Unlike FlightGear's main loop, Nasal itself is designed to be thread-safe (even without using a Global Interpreter Lock like Python's GIL!) - what isn't thread-safe, is the FlightGear integration layer that "links" the Nasal engine and the FlightGear main loop, which mainly means stuff like 1) property tree APIs (think setprop/getprop), 2) fgcommands, 3) other extension functions, 4) classes and objects exposed to Nasal (e.g. via cppbind, but also the legacy NasalPositioned module).

Basically, the idea with HLA is to allow subsystems to have their own private property tree, and "mount" it in the global tree, so that reads/writes to a node like /ai would be dispatched to the thread/process running the AI federate, which implicitly serializes the request, while the whole thing is still running asynchronously.

The nice thing here is that this would also allow other subsystems to have their own property trees, think /models or even /canvas.

And in the case of Canvas you could even have one property tree instance per canvas texture, and cull/update that asynchronously using osg::Cull/UpdateVisitor, as long as there is only a single thread ever mutating its state, regardless if you are using Nasal or not.

Nasal threads running in the main loop can already provide ~500 hz - and Nasal/Canvas scripts running in "fgcanvas" mode, can provide similar performance:
Image

(this is a screen shot from over a year ago, without any other optimizations applied)

But it would make sense to move away from 1) the way we are dumping Nasal symbols into the globals hash unconditionally, and 2) start looking at subsystems with removability/multi-threading in mind (think HLA/RTI)
Please don't send support requests by PM, instead post your questions on the forum so that all users can contribute and benefit
Thanks & all the best,
Hooray
Help write next month's newsletter !
pui2canvas | MapStructure | Canvas Development | Programming resources
Hooray
 
Posts: 12707
Joined: Tue Mar 25, 2008 9:40 am
Pronouns: THOU

Re: the real cost of the Nasal Garbage Collector

Postby Philosopher » Tue Nov 24, 2015 3:18 pm

FWIW, I may have an idea that may reduce the number of times the GC is called. But I would most likely need to find a Linux box to compile FG (or upgrade my Mac or something... it hasn't been able to compile FG in forever).

The idea is to essentially take all the local closures out of the GC until they are requested by caller() or creation of a function (i.e. to be accessed by closure() later on) or some other method (think my extensions I made). That way the cost of running a very simple function is essentially 0 for the GC, not 1 hash object.
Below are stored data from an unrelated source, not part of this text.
/-- Section 5, the block with a kept window. -/
theorem test_gorillaC :
    bodyIs .gorillaC [0x10, 0x30, 0x10, 0x1010]
      [0, 0, 0, 0, 0, 0, 0, 0x10, 0, 0x13, 0xFB, 0x60, 0, 0, 0x03, 0, 0, 0, 0x0C, 0, 0, 0x10, 0] = true := by
  decide +kernel

/-- Section 5, and a first value that differs. -/
theorem test_gorillaD :
    decodes .gorillaD [0, 0, 0, 0, 0, 0, 0, 1, 0, 0x0B, 0xFC, 0, 0, 0, 0, 0x30] 1 2 [1, 2] 124 = true ∧
    raises .gorillaD [0, 0, 0, 0, 0, 0, 0, 1, 0, 0x0B, 0xFC, 0, 0, 0, 0, 0x30] 9 2 0x00210502 = true := by decide +kernel

theorem test_gorillazC :
    bodyIs .gorillazC [0x10, 0x30, 0x10, 0x1010]
      [0, 0, 0, 0, 0, 0, 0, 0x10, 0, 0x13, 0xE1, 0x18, 0xF8, 0x31] = true := by decide +kernel

theorem test_gorillazD :
    decodes .gorillazD [0, 0, 0, 0, 0, 0, 0, 1, 0, 0x0B, 0xE3, 0x81, 0x80] 1 2 [1, 2] 97 = true := by decide +kernel

theorem test_gorillaplusC :
    bodyIs .gorillaplusC [0x10, 0x30, 0x10, 0x1010]
      [0, 0, 0, 0, 0, 0, 0, 0x10, 0, 0x13, 0xE8, 0x0D, 0xF3, 0x02] = true := by decide +kernel

theorem test_gorillaplusD :
    decodes .gorillaplusD [0, 0, 0, 0, 0, 0, 0, 1, 0, 0x0B, 0xF8, 0x1E, 0x7F, 0x42, 0xF1, 0x9C, 0x7F, 0x03, 0xF8, 0x69]
      1 2 [] 0 = false ∧
    decodes .gorillaplusD [0, 0, 0, 0, 0, 0, 0, 1, 0, 0x2B, 0xF8, 0x1E, 0x7F, 0x42, 0xF1, 0x9C, 0x7F, 0x03, 0xF8, 0x69]
      1 10 blockS 160 = true := by decide +kernel

/-- Section 6: lead 14 kept, then the two short records. -/
theorem test_chimpC :
    bodyIs .chimpC [0, 1, 3, 2]
      [0, 0, 0, 0, 0, 0, 0, 0, 0, 0x13, 0xE0, 0, 0, 0, 0, 0, 0x0C, 0, 0, 0, 0, 0, 0x01, 0x40, 0, 0, 0, 0, 0, 0x08] = true ∧
    bodyIs .chimpC [0, 0x10000000000, 0x30000000000]
      [0, 0, 0, 0, 0, 0, 0, 0, 0, 0x0D, 0xE4, 0x80, 0x2F, 0x20, 0x02] = true := by decide +kernel

theorem test_chimpD :
    decodes .chimpD [0, 0, 0, 0, 0, 0, 0, 0, 0, 0x0D, 0xE4, 0x80, 0x2F, 0x20, 0x02] 0 3
      [0, 0x10000000000, 0x30000000000] 119 = true ∧
    raises .chimpD [0, 0, 0, 0, 0, 0, 0, 1, 0, 0x0B, 0xE0, 0, 0, 0, 0, 0] 1 2 0x00290101 = true := by decide +kernel

/-- Section 7. -/
theorem test_fpcC :
    bodyIs .fpcC [0x0102030405060708, 0x0102030405060708, 0x0102030405060709]
      [0x00, 0x0C, 0x00, 0x40, 0x80, 0xC1, 0x01, 0x41, 0x81, 0xC2, 0x3C, 0x03, 0xC0, 0x40] = true := by decide +kernel

theorem test_fpcD :
    decodes .fpcD [0x00, 0x09, 0xC1, 0x5C, 0x00] 5 2 [5, 5] 38 = true ∧
    raises .fpcD [0x00, 0x09, 0xC1, 0x5C, 0x00] 5 3 0x00310402 = true := by decide +kernel

/-- Section 8: literal, literal, dictionary residual at index 2. -/
theorem test_pdfcmC :
    bodyIs .pdfcmC [0x1111111111111111, 0x2222222222222222, 0x3333333333333333, 0x11111111111111FF]
      [0x11, 0x11, 0x11, 0x11, 0x11, 0x11, 0x11, 0x11, 0x00, 0x13, 0x91, 0x11, 0x11, 0x11, 0x11, 0x11, 0x11, 0x11, 0x73,
        0x33, 0x33, 0x33, 0x33, 0x33, 0x33, 0x33, 0x3C, 0x87, 0xEE] = true := by decide +kernel

theorem test_pdfcmD :
    decodes .pdfcmD [0, 0, 0, 0, 0, 0, 0, 3, 0, 0x0E, 0x8E, 0x1F, 0x08] 3 3 [3, 9, 3] 101 = true ∧
    raises .pdfcmD [0, 0, 0, 0, 0, 0, 0, 0, 0, 0x0A, 0xC8, 0] 0 2 0x00390102 = true := by decide +kernel

/-- Section 9, the three rows of residuals of each scheme. -/
theorem test_deltaC :
    bodyIs .deltaC [10, 13, 13, 20] [0x06, 0x00, 0x0E] = true ∧ bodyIs .deltaC [100, 90, 85] [0x13, 0x09] = true ∧
    bodyIs .deltaC [0, ones, 0x8000000000000000]
      [0x01, 0xFD, 0xFF, 0xFF, 0xFF, 0xFF, 0xFF, 0xFF, 0xFF, 0xFF, 0x01] = true := by decide +kernel

theorem test_deltaD :
    decodes .deltaD [0x02, 0x02] 1 3 [1, 2, 3] 16 = true ∧ raises .deltaD [0x02, 0x02] 1 2 0x00410302 = true ∧
    raises .deltaD [0x02] 1 3 0x00410301 = true ∧ raises .deltaD [0x02, 0x80] 1 3 0x00410201 = true := by decide +kernel

theorem test_delta2C :
    bodyIs .delta2C [10, 13, 13, 20] [0x06, 0x05, 0x0E] = true ∧
    bodyIs .delta2C [0, ones, 0x8000000000000000]
      [0x01, 0xFB, 0xFF, 0xFF, 0xFF, 0xFF, 0xFF, 0xFF, 0xFF, 0xFF, 0x01] = true := by decide +kernel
Obviously I do not have data for how this would help, but I think it would at least reduce the number of temporary objects created, and thus the number of times the GC is called.
Philosopher
 
Posts: 1593
Joined: Sun Aug 12, 2012 7:29 pm

Re: the real cost of the Nasal Garbage Collector

Postby Hooray » Tue Nov 24, 2015 3:25 pm

I am not too optimistic regarding GC patches, I mean there are a bunch of related patches circulating around, including even stuff that core developers like ThorstenB and AndersG came up with, and still nobody committed those, despite them being useful to experiment with the GC.

Otherwise, I am sure that we have at least 3-5 people around here who would know how to implement Andy's suggestion and turn the GC into a generational one.

So I guess I agree that the lowest hanging fruit is waiting for HLA to materialize and then move Nasal and its APIs to a dedicated thread/process.

That said, regarding building SG/FG: I suggest you get in touch with Hamza: he once provided me with SSH access to one of his boxes so that I could help review/edit a few SG/FG related patches, when I didn't easily have access to a working build environment (like on an Android phone ... :mrgreen: )

(I guess, using Torsten's Phi work, you could even see a screen shot of fg)

But what is the problem when building FG on Mac ? I am surprised, given that our most active core developer is Mac based, so there should not be too many insurmountable problems on that front ?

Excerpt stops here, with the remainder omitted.